Collected data entries
theorem mild_ite {c : Prop} [Decidable c] {s a b : State} (h : Mild s a) (k : Mild s b) : Mild s (if c then a else b) := by
  split <;> assumption

theorem mild_eachDo {α : Type} (l : List α) (f : α → State → State) (s : State) (h : ∀ x s, Mild s (f x s)) :
    Mild s (eachDo l f s) := by
  unfold eachDo
  induction l generalizing s with
  | nil => exact Mild.refl s
  | cons a l ih => exact (h a s).trans (ih (f a s))

/-- After a change that keeps everything, a mild one. -/
theorem Mild.after {s t u : State} (h : Mild t u) (k : t.kept = s.kept) : Mild s u := (mild_of_kept k).trans h

/-- A mild change, and then one that keeps everything. -/
theorem Mild.andKept {s t u : State} (h : Mild s t) (k : u.kept = t.kept) : Mild s u := h.trans (mild_of_kept k)

/-- The bank that is not ACTIVE may take any state but ACTIVE. -/
theorem mild_modBank (s : State) (f : Bank → Bank) (h : ∀ b, b.st ≠ 3 → b.pst ≠ 3 → (f b).st ≠ 3 ∧ (f b).pst ≠ 3) :
    Mild s (modBank (otherBank s) f s) := by
  refine ⟨rfl, ?_, rfl, rfl, Nat.le_refl _, rfl, ?_⟩
  · unfold modBank State.modRules; dsimp only; split <;> rfl
  · rintro ⟨i, r⟩
    refine ⟨?_, r⟩
    unfold oneActive at *
    rcases i with ⟨a, b, c, d⟩ | ⟨a, b, c, d⟩
    · left
      have e : (modBank (otherBank s) f s).rules = { s.rules with b1 := f s.rules.b1 } := by
        unfold modBank otherBank State.modRules; rw [a]; rfl
      rw [e]; exact ⟨a, b, h _ c d⟩
    · right
      have e : (modBank (otherBank s) f s).rules = { s.rules with b0 := f s.rules.b0 } := by
        unfold modBank otherBank State.modRules; rw [a]; rfl
      rw [e]; exact ⟨a, b, h _ c d⟩

/-- A change of the rules' other fields. -/
theorem mild_modRules (s : State) (f : Rules → Rules) (h : (f s.rules).active = s.rules.active)
    (h0 : (f s.rules).b0 = s.rules.b0) (h1 : (f s.rules).b1 = s.rules.b1) : Mild s (s.modRules f) := by
  refine ⟨rfl, h, rfl, rfl, Nat.le_refl _, rfl, fun ⟨i, r⟩ => ⟨?_, r⟩⟩
  unfold oneActive at *
  rw [State.modRules, h, h0, h1]
  exact i

theorem mild_modLc (s : State) (f : Trust → Trust) (k : s.trust.lc ≤ (f s.trust).lc) (h : (f s.trust).lc ≤ 3) :
    Mild s (s.modTrust f) :=
  ⟨rfl, rfl, rfl, rfl, k, rfl, fun ⟨a, _, c⟩ => ⟨a, h, c⟩⟩

theorem mild_lcStep {target : Nat} (s : State) (k : s.trust.lc ≤ target) (h : target ≤ 3) : Mild s (lcStep target s) :=
  (mild_modLc s (fun t => { t with lc := target }) k h).andKept (keep_raiseEvent ..)

/-- A verdict that, where it accepts, changes the state mildly. -/
def VMild (s : State) : Verdict → Prop
  | .refuse _ _ => True
  | .refuseWith _ _ => True
  | .accept t _ => Mild s t
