theorem allMild_settingsServices : AllMild (settingsServices) := by
  unfold settingsServices
  refine allMild_cons (mild_bySetting fun _ _ _ => still_of_kept (keep_applyLedgerConfig ..)) ?_
  refine allMild_cons (mild_bySetting fun _ _ _ => still_of_kept (keep_applyLedgerPolicy ..)) ?_
  refine allMild_cons (mild_bySetting fun _ _ _ => still_of_kept (keep_applyLedgerRings ..)) ?_
  refine allMild_cons (mild_bySetting fun _ _ _ => still_of_kept (keep_applyMemRegion ..)) ?_
  refine allMild_cons (mild_bySetting fun _ _ _ => still_of_kept (keep_applyLedgerStart ..)) ?_
  refine allMild_cons (mild_bySetting fun _ _ _ => still_of_kept (keep_applyLedgerStop ..)) ?_
  refine allMild_cons (mild_bySetting fun _ _ _ => still_of_kept (keep_applyLanternStream ..)) ?_
  refine allMild_cons (mild_bySetting fun _ _ _ => still_of_kept (keep_applyLanternPort ..)) ?_
  refine allMild_cons (mild_bySetting fun _ _ _ => still_of_kept (keep_applyLanternTrigger ..)) ?_
  refine allMild_cons (mild_bySetting fun _ _ _ => still_of_kept (keep_applyLanternTenant ..)) ?_
  refine allMild_cons (mild_byData fun _ _ _ _ => still_of_kept (keep_applyLanternIpfix ..)) ?_
  refine allMild_cons (mild_bySetting fun _ _ _ => still_of_kept (keep_applyLanternStats ..)) ?_
  refine allMild_cons (mild_bySetting fun _ _ _ => still_of_kept (keep_applyPmcDump ..)) ?_
  refine allMild_cons (mild_bySetting fun _ _ _ => still_of_kept (keep_applyTimeStep ..)) ?_
  refine allMild_cons (mild_beatAnswered fun _ _ => still_of_kept (keep_applyRate ..)) ?_
  refine allMild_cons (mild_beatAnswered fun _ _ => still_of_kept (keep_applyState ..)) ?_
  refine allMild_cons (mild_beatAnswered fun _ _ => still_of_kept (keep_applyPortDelay ..)) ?_
  refine allMild_cons (mild_beatAnswered fun _ _ => still_of_kept (keep_applyPortPtp ..)) ?_
  refine allMild_cons (mild_beatAnswered fun _ _ => still_of_kept (keep_applyPps ..)) ?_
  refine allMild_cons (mild_beatAnswered fun _ _ => still_of_kept (keep_applySynce ..)) ?_
  refine allMild_cons (mild_bySetting fun _ _ _ => still_of_kept (keep_applyPowerCap ..)) ?_
  refine allMild_cons (mild_bySetting fun _ _ _ => still_of_kept (keep_applyPowerConfig ..)) ?_
  refine allMild_cons (mild_bySetting fun _ _ _ => still_of_kept (keep_applyPowerReasons ..)) ?_
  refine allMild_cons (mild_bySetting fun _ _ _ => still_of_kept (keep_applySliceRelease ..)) ?_
  exact allMild_nil

theorem allMild_settingsRegister : AllMild settingsRegister := by
  unfold settingsRegister
  refine allMild_cons (mild_byWrite fun _ _ => still_of_kept (keep_applyHckCtrl ..)) ?_
  refine allMild_cons (mild_byWrite fun _ _ => still_of_kept (keep_applyRate ..)) ?_
  refine allMild_cons (mild_byWrite fun _ _ => still_of_kept (keep_applyRestore ..)) ?_
  refine allMild_cons (mild_byWrite fun _ _ => still_of_kept (keep_scrubRepair ..)) ?_
  refine allMild_cons (mild_byWrite fun _ _ => still_of_kept (keep_applyAutoRewrite ..)) ?_
  refine allMild_cons (mild_byWrite fun _ _ => still_of_kept (keep_ternLose ..)) ?_
  intro e he
  obtain ⟨o, _, rfl⟩ := List.mem_map.1 he
  exact mild_byWrite fun _ _ => still_of_kept (keep_applyPwrWrite ..)

theorem allMild_settings (pre : Tables) : AllMild (settings pre) := by
  unfold AllMild settings
  simp only [List.forall_mem_append]
  exact ⟨⟨⟨⟨allMild_settingsPort, allMild_settingsTable pre⟩, allMild_settingsTraffic⟩, allMild_settingsServices⟩,
    allMild_settingsRegister⟩

theorem still_applySetting (pre : Tables) (w : Pend) (s : State) : Still s (applySetting pre w s) := by
  unfold applySetting
  split
  · exact Still.refl s
  · rename_i e h
    have k := allMild_settings pre e (List.mem_of_find?_eq_some h) w s
    dsimp only
    split
    · exact k
    · exact (k.andKept (keep_minuteStepped ..)).andKept (keep_minuteCross ..)

theorem still_phase3 (pre : Tables) (todo : List Pend) (s : State) : Still s (phase3 pre todo s) := by
  unfold phase3
  dsimp only
  refine Still.andKept ?_ (keep_gatesRefresh ..)
  refine Still.andKept ?_ (keep_nhQuarantines ..)
  refine Still.andKept ?_ (keep_linkChanges ..)
  refine Still.andKept ?_ (keep_watchdogsBoundary ..)
  refine Still.andKept ?_ (keep_slicesBoundary ..)
  refine Still.andKept ?_ (keep_memBoundary ..)
  refine Still.andKept ?_ (keep_applyOpenClear ..)
  refine Still.andKept ?_ (keep_eachDo _ _ _ fun _ _ => keep_ternMoveStep ..)
  refine Still.andKept ?_ (keep_pmcActions ..)
  refine Still.andKept ?_ (keep_eachDo _ _ _ fun _ _ => keep_tdcLockTimeout ..)
  refine Still.trans ?_ (still_eachDo _ _ _ fun w s => still_applySetting pre w s)
  refine Still.andKept ?_ (keep_eachDo _ _ _ fun _ _ => keep_tdcRunning ..)
  refine Still.trans ?_ (still_eachDo _ _ _ fun w s => still_applySetting pre w s)
  exact still_of_kept (keep_eachDo _ _ _ fun _ _ => keep_scrubQuad ..)

end Sys2Proof.Machine
end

# Work task:
Every line of the records that includes the word "then" should be gathered.

# Answer section:
theorem mild_ite {c : Prop} [Decidable c] {s a b : State} (h : Mild s a) (k : Mild s b) : Mild s (if c then a else b) := by
/-- A mild change, and then one that keeps everything. -/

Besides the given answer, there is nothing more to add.